Here are the $2+23+1 = 26\,$ "conjugates": as $2$ singletons, $23$ pairs, and $1$ quadruplet. As requested in the comments, the Wythoff symbol is included. The table is divided into symbols of $$\text{Form}\,1:\; p|q\;r\\ \text{Form}\,2:\; p\;q|r\\ \text{Form}\,3:\; p\;q\;r|\\ \text{Form}\,4:\; |p\;q\;r$$ It turns out that if a uniform polyhedron has Wythoff symbol of $\text{Form}\,n$, then its "conjugate" also has symbol of $\text{Form}\,n$. A convenient list of $U_n$ is here.

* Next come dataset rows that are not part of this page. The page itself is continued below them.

-- ==== Sys2Proof/Laws/KeptRunning.lean ====
section
/-! SUPPORT. What the operations of Machine/Running.lean may change (Safety.lean, Kept): one lemma for each. -/

set_option linter.all false

namespace Sys2Proof.Machine

theorem State.spAlive_kept {mm : Nat} {s0 s : State} {b : Nat} (hm : Sub 0x7ffffffff000000000000000004 mm) (h : Kept mm s0 s) : Kept mm s0 (State.spAlive b s) := by
  have k0 : Sub 0x4 mm := Sub.trans (by decide) hm
  have k1 : Sub 0x0 mm := Sub.trans (by decide) hm
  have k2 : Sub 0x7fffffc00000000000000000004 mm := Sub.trans (by decide) hm
  have kz : Sub (2 ^ 107 - 2 ^ (20 + zone 0x400e0b00)) mm := Sub.trans (by decide) hm
  unfold State.spAlive
  repeat' first
    | (intro x; refine Kept.bind (s0 := s0) (m := mm) (x := x) ?_ ?_; subst x; rotate_left; clear_value x; intro _)
    | (intro y; clear_value y)
    | intro _
    | with_reducible assumption
    | with_reducible lift_lets -underBinder
    | with_reducible apply State.modBatch_kept k0
    | with_reducible apply State.each_kept k1
    | with_reducible apply State.withGen_kept k1
    | with_reducible apply State.ownJob_kept k2
    | with_reducible refine State.setBit_kept ?_ ?_
    | exact Sub.bit (Sub.trans (by decide) hm)
    | (refine Sub.from (b := 0x400e0b00) kz ?_; (try simp only [key, bk]); omega)
    | with_reducible apply Kept.ite
    | with_reducible split
    | split

theorem setpointEff_kept {mm : Nat} {s0 : State} {q : Req} {b i : Nat} {v : Int} (hm : Sub 0x7ffffffff00000000000000003c mm) : EffKept mm s0 (setpointEff q b i v) := by
  have k0 : Sub 0x7ffffffff000000000000000004 mm := Sub.trans (by decide) hm
  have k1 : Sub 0x4 mm := Sub.trans (by decide) hm
  have k2 : Sub 0x0 mm := Sub.trans (by decide) hm
  have kz : Sub (2 ^ 107 - 2 ^ (20 + zone 0x400e0100)) mm := Sub.trans (by decide) hm
  unfold setpointEff
  repeat' first
    | (intro x; refine Kept.bind (s0 := s0) (m := mm) (x := x) ?_ ?_; subst x; rotate_left; clear_value x; intro _)
    | (intro y; clear_value y)
    | intro _
    | with_reducible assumption
    | with_reducible lift_lets -underBinder
    | with_reducible apply State.spAlive_kept k0
    | with_reducible apply State.modBatch_kept k1
    | with_reducible apply State.answer_kept k2
    | with_reducible apply State.job_kept hm
    | with_reducible refine State.setBit_kept ?_ ?_
    | with_reducible refine State.wr_kept ?_ ?_
    | exact Sub.bit (Sub.trans (by decide) hm)
    | (refine Sub.from (b := 0x400e0100) kz ?_; (try simp only [key, bk]); omega)
    | with_reducible apply Kept.ite
    | with_reducible apply EffKept.ite
    | with_reducible split
    | split
    | (refine ⟨fun s h => ?_⟩; dsimp -zeta only)
    | dsimp -zeta only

\begin{array}{|c|c|rl|} \hline \text{Number}&\text{Polyhedron}&\text{Wythoff}&\!\!\!\text{symbol}\\ \hline 1 & U_{22}\;\text{(icosahedron)} & 5&|\ 2\;3\\ 1 & U_{53} & 5/2&|\ 2\;3\\ 2 & U_{23}\;\text{(dodecahedron)} & 3&|\ 2\;5\\ 2 & U_{52} & 3&|\ 2\;5/2\\ 3 & U_{24} & 2&|\ 3\;5\\ 3 & U_{54} & 2&|\ 5/2\;3\\ 4 & U_{34} & 5&|\ 2\; 5/2\\ 4 & U_{35} & 5/2&|\ 2\; 5\\ \hline 5 & U_{10} & 3\;4&|\ 2\\ 5 & U_{17} & 3/2\;4&|\ 2\\ 6 & U_{27} & 3\;5&|\ 2\\ 6 & U_{67} & 5/3\;3&|\ 2\\ 7 & U_{25} & 2\;5&|\ 3\\ 7 & U_{55} & 2\;5/2&|\ 3\\ 8 & U_{31} & 5/2\;3&|\ 3\\ 8 & U_{48} & 3/2\;5&|\ 3\\ 9 & U_{9} & 2\;3&|\ 4\\ 9 & U_{19} & 2\;3&|\ 4/3\\ 10 & U_{13} & 3/2\;4&|\ 4\\ 10 & U_{14} & 3\;4&|\ 4/3\\ 11 & U_{26} & 2\;3&|\ 5\\ 11 & U_{66} & 2\;3&|\ 5/3\\ 12 & U_{37} & 2\;5/2&|\ 5\\ 12 & U_{58} & 2\;5&|\ 5/3\\ 13 & U_{42} & 3\;5&|\ 5/3\\ 13 & U_{43} & 5/3\;3&|\ 5\\ 14 & U_{33} & 3/2\;5&|\ 5\\ 14 & U_{61} & 5/2\;3&|\ 5/3\\ 15 & U_{49} & 3/2\;3&|\ 5\\ 15 & U_{71} & 3/2\;3&|\ 5/3\\ 16 & U_{51} & 5/4\;5&|\ 5\\ 16 & U_{70} & 5/3\;5/2&|\ 5/3\\ \hline 17 & U_{11} & 2\;3\;4&| \\ 17 & U_{20} & 4/3\;2\;3&| \\ 18 & U_{28} & 2\;3\;5&| \\ 18 & U_{68} & 5/3\;2\;3&| \\ 19 & U_{18} & 3/2\;2\;4&| \\ 19 & U_{21} & 4/3\;3/2\;2&| \\ 20 & U_{50} & 3/2\;3\;5&| \\ 20 & U_{63} & 5/3\;5/2\;3&| \\ 21 & U_{39} & 2\;5/2\;5&| \\ 21 & U_{73} & 3/2\;5/3\;2&| \\ \hline \color{blue}{22} & U_{12} & &|\ 2\;3\;4\\ \color{brown}{23} & U_{46} & &|\ 5/3\;3\;5\\ 24 & U_{32} & &|\ 5/2\;3\;3\\ 24 & U_{72} & &|\ 3/2\;3/2\;5/2\\ 25 & U_{40} & &|\ 2\;5/2\;5\\ 25 & U_{60} & &|\ 5/3\;2\;5\\ \color{green}{26} & U_{29} & &|\ 2\;3\;5\\ \color{green}{26} & U_{57} & &|\ 2\;5/2\;3\\ \color{green}{26} & U_{69} & &|\ 5/3\;2\;3\\ \color{green}{26} & U_{74} & &|\ 3/2\;5/3\;2 \\ \hline \end{array}

Notes :

  1. All these $52$ $U_n$ have $R_n^2$ that is an algebraic number of degree $k>1$. But the $U_n$ with $|p\;q\;r$ have degree $k\geq3$.
  2. The special case of $R_{12}^2$ and $R_{46}^2$ (for the snub cube and snub icosidodecadodecahedron) use cubics with one real root, namely the well-known tribonacci constant and plastic constant.
  3. Two pairs of $R_n^2$ are quartic roots.
  4. Four $R_n^2$ use the same sextic with four real roots.